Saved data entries
· · · ·
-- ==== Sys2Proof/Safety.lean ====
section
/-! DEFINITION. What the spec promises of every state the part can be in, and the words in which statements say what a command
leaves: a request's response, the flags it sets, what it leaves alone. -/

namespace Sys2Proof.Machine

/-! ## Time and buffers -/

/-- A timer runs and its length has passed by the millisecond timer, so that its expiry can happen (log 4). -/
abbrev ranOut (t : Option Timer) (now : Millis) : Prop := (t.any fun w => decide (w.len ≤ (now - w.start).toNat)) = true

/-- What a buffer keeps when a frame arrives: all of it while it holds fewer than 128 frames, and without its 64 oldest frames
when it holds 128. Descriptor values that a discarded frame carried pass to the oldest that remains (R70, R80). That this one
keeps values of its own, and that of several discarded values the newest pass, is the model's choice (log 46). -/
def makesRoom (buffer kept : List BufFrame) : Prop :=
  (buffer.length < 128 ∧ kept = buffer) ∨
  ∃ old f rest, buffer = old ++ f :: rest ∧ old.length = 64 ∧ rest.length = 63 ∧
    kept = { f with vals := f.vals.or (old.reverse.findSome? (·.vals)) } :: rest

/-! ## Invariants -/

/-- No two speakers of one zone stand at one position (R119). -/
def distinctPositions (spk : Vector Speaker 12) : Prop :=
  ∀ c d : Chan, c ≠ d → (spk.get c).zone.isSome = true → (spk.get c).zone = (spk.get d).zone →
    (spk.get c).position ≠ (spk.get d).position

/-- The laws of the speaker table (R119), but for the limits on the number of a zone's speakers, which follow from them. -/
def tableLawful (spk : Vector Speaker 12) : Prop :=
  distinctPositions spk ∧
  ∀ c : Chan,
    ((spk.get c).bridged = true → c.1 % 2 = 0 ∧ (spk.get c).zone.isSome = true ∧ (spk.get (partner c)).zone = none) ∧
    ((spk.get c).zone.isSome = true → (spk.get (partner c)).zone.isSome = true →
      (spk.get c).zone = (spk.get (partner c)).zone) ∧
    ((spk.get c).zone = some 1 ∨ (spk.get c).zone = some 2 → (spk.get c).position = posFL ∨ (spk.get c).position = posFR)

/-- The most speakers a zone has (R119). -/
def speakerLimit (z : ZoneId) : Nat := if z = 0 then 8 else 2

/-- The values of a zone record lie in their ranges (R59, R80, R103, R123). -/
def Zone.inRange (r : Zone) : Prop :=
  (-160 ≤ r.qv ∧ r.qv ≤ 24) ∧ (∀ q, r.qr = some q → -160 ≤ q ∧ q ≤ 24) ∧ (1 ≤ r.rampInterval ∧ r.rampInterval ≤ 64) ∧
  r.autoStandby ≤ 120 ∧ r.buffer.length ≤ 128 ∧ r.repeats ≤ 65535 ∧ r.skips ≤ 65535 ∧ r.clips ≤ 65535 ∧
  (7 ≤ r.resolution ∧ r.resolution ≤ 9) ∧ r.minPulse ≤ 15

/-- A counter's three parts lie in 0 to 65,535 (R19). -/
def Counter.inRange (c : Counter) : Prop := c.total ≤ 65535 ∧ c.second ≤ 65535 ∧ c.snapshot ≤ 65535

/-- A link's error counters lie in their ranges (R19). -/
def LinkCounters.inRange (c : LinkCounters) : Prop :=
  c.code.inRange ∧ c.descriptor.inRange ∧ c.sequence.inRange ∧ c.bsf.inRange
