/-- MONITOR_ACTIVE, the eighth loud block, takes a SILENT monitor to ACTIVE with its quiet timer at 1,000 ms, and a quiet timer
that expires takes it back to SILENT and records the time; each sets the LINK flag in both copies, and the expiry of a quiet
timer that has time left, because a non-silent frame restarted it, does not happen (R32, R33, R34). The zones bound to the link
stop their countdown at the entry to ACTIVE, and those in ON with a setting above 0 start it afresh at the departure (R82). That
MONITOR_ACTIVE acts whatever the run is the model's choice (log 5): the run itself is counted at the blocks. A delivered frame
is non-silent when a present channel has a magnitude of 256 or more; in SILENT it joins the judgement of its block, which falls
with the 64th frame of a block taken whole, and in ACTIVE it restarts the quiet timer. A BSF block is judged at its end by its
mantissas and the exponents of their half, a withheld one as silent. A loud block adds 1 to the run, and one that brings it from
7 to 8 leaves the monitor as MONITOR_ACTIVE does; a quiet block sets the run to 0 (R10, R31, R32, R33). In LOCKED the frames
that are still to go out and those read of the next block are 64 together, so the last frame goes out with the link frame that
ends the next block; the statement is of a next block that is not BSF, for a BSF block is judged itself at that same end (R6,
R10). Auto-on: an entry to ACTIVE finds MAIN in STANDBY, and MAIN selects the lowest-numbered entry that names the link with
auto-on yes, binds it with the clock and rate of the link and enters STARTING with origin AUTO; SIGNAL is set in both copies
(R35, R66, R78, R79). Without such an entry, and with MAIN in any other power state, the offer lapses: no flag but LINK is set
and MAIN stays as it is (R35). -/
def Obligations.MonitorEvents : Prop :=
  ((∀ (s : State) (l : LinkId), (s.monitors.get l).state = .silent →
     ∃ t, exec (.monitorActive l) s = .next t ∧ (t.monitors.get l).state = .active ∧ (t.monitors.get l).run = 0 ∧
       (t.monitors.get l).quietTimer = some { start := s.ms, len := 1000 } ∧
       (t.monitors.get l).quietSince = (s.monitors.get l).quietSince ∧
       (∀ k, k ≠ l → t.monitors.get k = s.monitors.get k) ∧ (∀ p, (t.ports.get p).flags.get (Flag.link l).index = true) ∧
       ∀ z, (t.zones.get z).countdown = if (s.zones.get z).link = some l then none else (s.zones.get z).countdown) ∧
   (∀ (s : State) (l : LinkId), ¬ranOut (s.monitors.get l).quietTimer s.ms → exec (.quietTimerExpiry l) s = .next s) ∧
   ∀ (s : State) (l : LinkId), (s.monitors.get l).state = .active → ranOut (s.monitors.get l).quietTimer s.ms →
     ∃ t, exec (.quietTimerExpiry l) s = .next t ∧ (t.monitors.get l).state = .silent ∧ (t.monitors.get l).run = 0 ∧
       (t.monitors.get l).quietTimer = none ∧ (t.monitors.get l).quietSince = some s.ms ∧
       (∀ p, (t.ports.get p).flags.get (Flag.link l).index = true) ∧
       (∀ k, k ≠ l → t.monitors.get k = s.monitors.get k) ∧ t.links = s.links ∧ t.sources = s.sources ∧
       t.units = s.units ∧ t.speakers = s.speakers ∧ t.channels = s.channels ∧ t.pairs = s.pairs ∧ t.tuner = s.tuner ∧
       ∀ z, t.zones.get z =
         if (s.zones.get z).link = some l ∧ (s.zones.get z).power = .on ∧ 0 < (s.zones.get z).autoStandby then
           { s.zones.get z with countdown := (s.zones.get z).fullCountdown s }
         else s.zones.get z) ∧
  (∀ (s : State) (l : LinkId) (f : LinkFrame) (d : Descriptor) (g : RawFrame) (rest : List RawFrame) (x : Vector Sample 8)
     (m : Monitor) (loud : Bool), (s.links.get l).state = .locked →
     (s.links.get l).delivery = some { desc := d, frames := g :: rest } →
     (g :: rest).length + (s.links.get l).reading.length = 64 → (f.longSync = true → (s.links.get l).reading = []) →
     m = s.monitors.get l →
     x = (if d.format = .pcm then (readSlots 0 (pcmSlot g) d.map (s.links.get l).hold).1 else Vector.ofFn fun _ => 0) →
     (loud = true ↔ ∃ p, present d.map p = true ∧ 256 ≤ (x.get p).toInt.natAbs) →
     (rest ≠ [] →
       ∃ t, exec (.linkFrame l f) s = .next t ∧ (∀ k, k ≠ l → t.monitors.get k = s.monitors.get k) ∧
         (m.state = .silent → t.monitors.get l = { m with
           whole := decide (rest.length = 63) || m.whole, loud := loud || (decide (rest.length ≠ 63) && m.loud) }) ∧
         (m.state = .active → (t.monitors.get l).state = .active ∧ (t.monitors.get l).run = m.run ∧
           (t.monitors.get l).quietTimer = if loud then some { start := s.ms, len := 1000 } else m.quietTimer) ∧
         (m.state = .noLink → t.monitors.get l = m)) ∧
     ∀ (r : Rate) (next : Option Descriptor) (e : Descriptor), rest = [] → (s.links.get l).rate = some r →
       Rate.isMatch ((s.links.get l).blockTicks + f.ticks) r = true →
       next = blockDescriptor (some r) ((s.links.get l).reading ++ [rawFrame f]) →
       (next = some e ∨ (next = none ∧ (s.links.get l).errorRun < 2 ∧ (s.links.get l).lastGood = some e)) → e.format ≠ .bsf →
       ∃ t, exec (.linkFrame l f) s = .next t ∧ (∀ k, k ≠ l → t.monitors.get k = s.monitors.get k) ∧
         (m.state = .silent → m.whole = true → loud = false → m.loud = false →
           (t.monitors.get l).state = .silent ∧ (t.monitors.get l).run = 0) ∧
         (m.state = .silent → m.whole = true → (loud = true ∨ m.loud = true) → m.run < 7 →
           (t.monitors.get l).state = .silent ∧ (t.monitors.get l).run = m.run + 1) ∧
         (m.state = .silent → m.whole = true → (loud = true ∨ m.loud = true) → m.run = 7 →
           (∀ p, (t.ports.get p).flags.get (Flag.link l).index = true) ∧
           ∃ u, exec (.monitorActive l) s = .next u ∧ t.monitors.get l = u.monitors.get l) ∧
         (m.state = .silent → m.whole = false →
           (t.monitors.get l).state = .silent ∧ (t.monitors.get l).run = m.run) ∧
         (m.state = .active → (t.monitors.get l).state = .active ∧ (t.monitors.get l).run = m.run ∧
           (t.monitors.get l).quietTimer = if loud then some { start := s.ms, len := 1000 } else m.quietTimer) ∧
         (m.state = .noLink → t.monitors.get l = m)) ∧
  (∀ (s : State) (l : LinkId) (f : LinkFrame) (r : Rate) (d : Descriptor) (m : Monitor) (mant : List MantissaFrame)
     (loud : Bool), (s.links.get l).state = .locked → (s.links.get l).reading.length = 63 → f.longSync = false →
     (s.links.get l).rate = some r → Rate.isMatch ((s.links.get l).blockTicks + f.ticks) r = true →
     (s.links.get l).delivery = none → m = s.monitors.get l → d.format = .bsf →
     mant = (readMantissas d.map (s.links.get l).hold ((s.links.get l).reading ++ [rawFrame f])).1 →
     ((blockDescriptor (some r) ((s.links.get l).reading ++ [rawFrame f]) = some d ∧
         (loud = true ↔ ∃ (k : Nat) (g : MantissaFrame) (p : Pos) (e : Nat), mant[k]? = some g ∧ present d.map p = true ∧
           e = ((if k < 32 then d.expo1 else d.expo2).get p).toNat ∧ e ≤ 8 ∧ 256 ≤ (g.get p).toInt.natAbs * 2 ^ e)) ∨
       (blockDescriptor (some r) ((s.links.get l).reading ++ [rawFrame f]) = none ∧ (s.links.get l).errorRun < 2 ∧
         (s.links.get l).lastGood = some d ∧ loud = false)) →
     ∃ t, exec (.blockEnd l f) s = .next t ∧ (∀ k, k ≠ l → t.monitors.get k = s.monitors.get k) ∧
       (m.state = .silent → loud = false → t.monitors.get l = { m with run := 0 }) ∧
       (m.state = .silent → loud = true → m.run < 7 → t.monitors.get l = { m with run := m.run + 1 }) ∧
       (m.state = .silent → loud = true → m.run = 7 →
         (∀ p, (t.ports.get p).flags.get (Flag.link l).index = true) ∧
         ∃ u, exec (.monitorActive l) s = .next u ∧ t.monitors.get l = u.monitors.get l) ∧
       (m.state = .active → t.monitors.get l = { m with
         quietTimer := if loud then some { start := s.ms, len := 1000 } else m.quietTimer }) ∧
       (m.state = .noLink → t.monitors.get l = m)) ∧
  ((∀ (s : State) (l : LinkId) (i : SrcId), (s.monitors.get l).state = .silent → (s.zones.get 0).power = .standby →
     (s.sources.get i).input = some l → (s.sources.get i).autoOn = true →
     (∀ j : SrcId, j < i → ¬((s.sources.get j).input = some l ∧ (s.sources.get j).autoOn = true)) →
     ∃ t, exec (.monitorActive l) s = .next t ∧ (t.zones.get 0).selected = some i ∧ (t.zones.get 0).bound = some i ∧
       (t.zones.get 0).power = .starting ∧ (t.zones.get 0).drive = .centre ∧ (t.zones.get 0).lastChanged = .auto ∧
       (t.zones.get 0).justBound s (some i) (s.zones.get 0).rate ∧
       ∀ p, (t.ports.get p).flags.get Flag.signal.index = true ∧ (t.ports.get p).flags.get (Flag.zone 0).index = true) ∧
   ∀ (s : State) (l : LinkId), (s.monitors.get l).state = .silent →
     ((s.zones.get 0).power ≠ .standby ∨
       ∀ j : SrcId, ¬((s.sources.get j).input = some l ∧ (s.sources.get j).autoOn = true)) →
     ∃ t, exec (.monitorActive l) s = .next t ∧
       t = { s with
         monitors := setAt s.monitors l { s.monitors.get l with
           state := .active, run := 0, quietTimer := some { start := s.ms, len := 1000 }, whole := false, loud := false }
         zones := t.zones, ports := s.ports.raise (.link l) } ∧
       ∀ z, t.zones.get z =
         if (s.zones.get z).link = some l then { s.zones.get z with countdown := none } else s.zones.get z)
· · · ·
## Work request
Would you output, from the records above, exactly the run of lines that starts at the line containing "(s.links.get l).delivery = none" and ends at the line containing "((blockDescriptor (some r)", and only that run?

## Solution to the exercise
     (s.links.get l).delivery = none → m = s.monitors.get l → d.format = .bsf →
     mant = (readMantissas d.map (s.links.get l).hold ((s.links.get l).reading ++ [rawFrame f])).1 →
     ((blockDescriptor (some r) ((s.links.get l).reading ++ [rawFrame f]) = some d ∧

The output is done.